However, he identifies key challenges limiting its wider adoption, including regulatory ambiguity, limited product standardisation, and low public awareness.
Despite these constraints, the outlook for Takaful in Nigeria appears increasingly positive as Nigeria’s insurance authority recently revealed that while Takaful currently accounts for just 1–2 per cent of the national insurance market, it has recorded an impressive average annual growth rate of over 34 per cent in contributions over the past four years.
The promising outlook for Nigeria’ Takaful market is reflective of a positive global forecast where Research and Markets, a global firm that provides market insights, estimated 124 per cent growth in nine years from $33 billion in 2023 to N74 billion by 2032.
Study applications
Speaking on the essence of the study, Mr Yusuf said the work contributes significantly to both academic literature and practical financial discourse.
He said: “This research introduces a structured comparison of risk management approaches in Takaful and conventional insurance, providing clarity on their operational and ethical distinctions.
“By integrating contemporary issues such as climate and cyber risks, the study extends existing knowledge on ethical finance within an Islamic context.
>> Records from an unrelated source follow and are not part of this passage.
/-- The word of a tile command. -/
def encodeTcw : Instr → Option (BitVec 256)
  | .nop _ => none
  | .add _ _ _ _ => none
  | .sub _ _ _ _ => none
  | .and _ _ _ _ => none
  | .or _ _ _ _ => none
  | .xor _ _ _ _ => none
  | .andn _ _ _ _ => none
  | .shl _ _ _ _ => none
  | .shr _ _ _ _ => none
  | .sra _ _ _ _ => none
  | .rol _ _ _ _ => none
  | .min _ _ _ _ => none
  | .max _ _ _ _ => none
  | .minn _ _ _ _ => none
  | .maxn _ _ _ _ => none
  | .mul _ _ _ _ => none
  | .mulh _ _ _ _ => none
  | .mulhn _ _ _ _ => none
  | .div _ _ _ _ => none
  | .divn _ _ _ _ => none
  | .rem _ _ _ _ => none
  | .remn _ _ _ _ => none
  | .clz _ _ _ => none
  | .ctz _ _ _ => none
  | .popc _ _ _ => none
  | .sext _ _ _ _ => none
  | .zext _ _ _ _ => none
  | .brev _ _ _ => none
  | .fadd _ _ _ _ => none
  | .fsub _ _ _ _ => none
  | .fmul _ _ _ _ => none
  | .fmin _ _ _ _ => none
  | .fmax _ _ _ _ => none
  | .fcvti _ _ _ => none
  | .fcvtf _ _ _ => none
  | .addi _ _ _ _ => none
  | .andi _ _ _ _ => none
  | .ori _ _ _ _ => none
  | .xori _ _ _ _ => none
  | .shli _ _ _ _ => none
  | .shri _ _ _ _ => none
  | .srai _ _ _ _ => none
  | .muli _ _ _ _ => none
  | .li _ _ _ => none
  | .lis _ _ _ => none
  | .kld _ _ _ => none
  | .kldX _ _ _ _ => none
  | .sel _ _ _ _ _ => none
  | .tag _ _ _ _ => none
  | .sega _ _ _ => none
  | .rds _ _ _ => none
  | .cmp _ _ _ _ _ _ => none
  | .cmpi _ _ _ _ _ => none
  | .pand _ _ _ _ => none
  | .por _ _ _ _ => none
  | .pxor _ _ _ _ => none
  | .pandn _ _ _ _ => none
  | .pnot _ _ _ => none
  | .pmov _ _ _ => none
  | .pget _ _ => none
  | .pset _ _ => none
  | .br _ _ => none
  | .jal _ _ => none
  | .jr _ _ _ => none
  | .dbnz _ _ _ => none
  | .ld _ _ _ _ _ => none
  | .st _ _ _ _ _ => none
  | .lda _ _ _ _ _ => none
  | .str _ _ _ _ _ => none
  | .lde _ _ _ _ => none
  | .mrg _ _ _ _ _ => none
  | .fmrg _ _ _ _ _ _ => none
  | .vbor _ _ _ => none
  | .vbtst _ _ _ _ => none
  | .fenceD _ => none
  | .fenceT _ => none
  | .fenceA _ => none
  | .fenceI _ => none
  | .barRegion _ _ _ => none
  | .barRow _ _ _ => none
  | .barCol _ _ _ => none
  | .prop _ _ _ _ => none
  | .propRun _ _ _ _ => none
  | .learn _ _ _ => none
  | .learnPoll _ _ _ => none
  | .learnt _ _ _ _ => none
  | .ballot _ _ _ => none
  | .reshape _ _ _ _ => none
  | .accordOpen _ _ _ _ => none
  | .accordClose _ _ _ _ => none
  | .accordTrunc _ _ _ _ => none
  | .accordStat _ _ _ _ => none
  | .accordNext _ _ _ _ => none
  | .send _ _ _ _ => none
  | .spawn _ _ _ _ _ => none
  | .migr _ _ => none
  | .chsend _ _ _ => none
  | .chrecv _ _ _ => none
  | .cvsend _ _ _ _ _ _ => none
  | .cvrecv _ _ _ => none
  | .cvopJoin _ _ _ => none
  | .cvopDlg _ _ _ _ => none
  | .cvopLeave _ _ _ => none
  | .cvopState _ _ _ _ => none
  | .tcmd _ _ _ => none
  | .tcmdQ1 _ _ _ _ => none
  | .tloop _ _ _ => none
  | .adv _ _ _ => none
  | .twait _ _ _ => none
  | .waitt _ _ => none
  | .tstat _ _ => none
  | .hdef _ _ _ => none
  | .bagpop _ _ => none
  | .bagins _ _ _ => none
  | .rewrite _ => none
  | .nalloc _ _ _ => none
  | .nfree _ _ => none
  | .link _ _ _ => none
  | .rules _ _ => none
  | .trap _ _ => none
  | .eret _ => none
  | .rdsw _ _ _ => none
  | .wrsw _ _ _ => none
  | .yield _ => none
  | .halt _ => none
  | .ckpt _ _ => none
  | .ologMark _ _ => none
  | .ologPause _ => none
  | .ologResume _ => none
  | .ologFlush _ => none
  | .lnch _ _ _ => none
  | .wfm _ => none
  | .snap _ _ _ => none
  | .tnop c => some (packTcw 0x1 c)
  | .mma c => some (packTcw 0x10 c)
  | .mmas c => some (packTcw 0x11 c)
  | .mmaz c => some (packTcw 0x12 c)
  | .spld c => some (packTcw 0x18 c)
  | .aclr c => some (packTcw 0x20 c)
  | .acld c => some (packTcw 0x21 c)
  | .acst c => some (packTcw 0x22 c)
  | .acsc c => some (packTcw 0x23 c)
  | .vadd c => some (packTcw 0x30 c)
  | .vsub c => some (packTcw 0x31 c)
  | .vmul c => some (packTcw 0x32 c)
  | .vfma c => some (packTcw 0x33 c)
  | .vmin c => some (packTcw 0x34 c)
  | .vmax c => some (packTcw 0x35 c)
  | .vexp2 c => some (packTcw 0x36 c)
  | .vlog2 c => some (packTcw 0x37 c)
  | .vrcp c => some (packTcw 0x38 c)
  | .vrsq c => some (packTcw 0x39 c)
  | .vcvt c => some (packTcw 0x3a c)
  | .vcmp c => some (packTcw 0x3b c)
  | .vsel c => some (packTcw 0x3c c)
  | .vand c => some (packTcw 0x3d c)
  | .vor c => some (packTcw 0x3e c)
  | .vxor c => some (packTcw 0x3f c)
  | .vred c => some (packTcw 0x40 c)
  | .vtrn c => some (packTcw 0x41 c)
  | .vbcast c => some (packTcw 0x42 c)
  | .vscl c => some (packTcw 0x43 c)
  | .copy c => some (packTcw 0x50 c)
  | .copyr c => some (packTcw 0x51 c)
  | .gath c => some (packTcw 0x52 c)
  | .scat c => some (packTcw 0x53 c)
  | .mcast c => some (packTcw 0x54 c)
  | .zero c => some (packTcw 0x55 c)
  | .qtld c => some (packTcw 0x60 c)
  | .rngk c => some (packTcw 0x61 c)
  | .tsig c => some (packTcw 0x70 c)
  | .tmark c => some (packTcw 0x71 c)
  | .tileCommandComplete => none
  | .tloopPush => none
  | .promiseMissed => none
  | .remoteAdvance _ => none
  | .storeDelivery _ => none
  | .mergeApply _ => none
  | .loadRequest _ => none
  | .loadReply _ _ _ => none
  | .acknowledgement _ _ => none
  | .fetchMergeReply _ _ _ _ _ => none
  | .copyShadowRelease => none
  | .codeOrderRelease => none
  | .messageArrival _ => none
  | .handlerStart => none
  | .spawnRequest _ => none
  | .spawnReply _ _ _ => none
  | .migrationArrival _ => none
  | .arrivalTaken => none
  | .channelWord _ => none
  | .channelCredit _ => none
  | .linkExchange _ => none
  | .nfreeAtHome _ => none
  | .pairPush _ => none
  | .quarantineExpiry _ _ _ => none
  | .prepare _ => none
  | .accept _ => none
  | .prepacc _ => none
  | .decided _ => none
  | .promise _ => none
  | .accepted _ => none
  | .nack _ => none
  | .norun _ => none
  | .decidednow _ => none
  | .decidedReply _ => none
  | .truncReply _ => none
  | .phaseTimeout _ _ _ => none
  | .backoffEnd => none
  | .lease _ => none
  | .leaseGrant _ => none
  | .freeze _ _ => none
  | .freezeReport _ => none
  | .seniorReportTimeout => none
  | .leaseRelease _ => none
  | .leaseExpiry _ _ _ _ => none
  | .accordTableFill => none
  | .learnRequest _ => none
  | .memberQuery _ => none
  | .keepalive _ => none
  | .learnerFailover => none
  | .learntDeadline => none
  | .quorumTakeover _ => none
  | .accordRegister _ _ _ _ _ _ _ _ _ _ => none
  | .openTimeout => none
  | .accordCloseAtMember _ => none
  | .accordTruncAtMember _ => none
  | .barRelease _ _ _ _ => none
  | .barTimeout => none
  | .budgetExhausted => none
  | .budgetTrap => none
  | .energyMeter => none
  | .trapRecordInsert _ => none
  | .pageZeroingDone _ _ => none
  | .pageMigrationDone _ _ _ => none
  | .scrubPass _ _ _ => none
  | .softError => none
  | .epochNotice _ _ => none
  | .imagePageWrite => none
  | .imageComplete => none
  | .ckptPeriodTrigger => none
  | .ckptStepTrigger => none
  | .launchStart _ => none
  | .launchComplete => none
  | .quantumDuskProposal _ _ => none
  | .duskStop => none
  | .quantumRestore _ _ => none
  | .gangStop => none
  | .ologHeadRecheck => none
  | .replayTurn => none
  | .replayStall => none
  | .cicadaSweep => none
  | .cicadaSweepEnd => none
  | .sweepPrewake => none
  | .packetLifetimeExpired => none
  | .routerGate => none
  | .fireflyWake => none
  | .routerOn => none
  | .flitReceive _ _ => none
  | .nakReceive _ _ => none
  | .linkDown => none
  | .linkRetrain _ _ _ => none
  | .dropNotice _ _ _ => none
  | .countQuery _ _ _ => none
  | .fenceCountTimeout => none
  | .vfLoopInterval => none
  | .alarmEntry => none
  | .alarmClear => none
  | .regulatorAlarm _ => none
  | .eqAdapt => none
  | .laneMarginFail => none
  | .wake _ => none
  | .tqhead _ _ => none
  | .cereg _ => none
  | .ceport _ => none
  | .registerWrite _ _ _ => none
  | .migrate => none
  | .evict => none
  | .inval => none
  | .frames => none
  | .configPset => none
  | .openl => none
  | .kill => none
  | .release => none
  | .grant => none
  | .areas => none
  | .dbgkey => none
  | .hostSubmission => none
  | .getVersion => none
  | .getCapabilities => none
  | .negotiateAlgorithms => none
  | .getDigests => none
  | .getCertificate _ => none
  | .challenge _ _ => none
  | .getMeasurements _ => none
  | .keyExchange _ => none
  | .finish _ _ => none
  | .debugWindowRead _ _ _ => none
  | .reset _ => none
  | .illegalInstruction _ => none
  | .countReply _ _ _ _ => none
  | .memberReply _ _ _ _ => none
  | .zeroingEnd => none
  | .debugSessionEnd => none

end Sys2Proof
end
The findings also offer a foundation for further studies on the evolution of Islamic finance in response to global economic uncertainties”
In terms of practical applications, he assures finding from the study offer clear guidance for policymakers and financial service providers.
He added: “Insights from this study can inform policymakers on creating supportive regulatory environments for Takaful expansion.
“The research provides strategic guidance for financial institutions seeking to develop ethical insurance products that cater to diverse risk environments; and practical applications of the findings can help businesses adopt Shariah-compliant insurance mechanisms to mitigate financial uncertainties ethically”.
He stressed that by bridging theoretical insight with actionable recommendations, the study reinforces the relevance of Takaful in today’s rapidly evolving financial and risk landscape, adding that it positions the model not only as a faith-based alternative but as a sustainable and adaptable mechanism for inclusive economic resilience.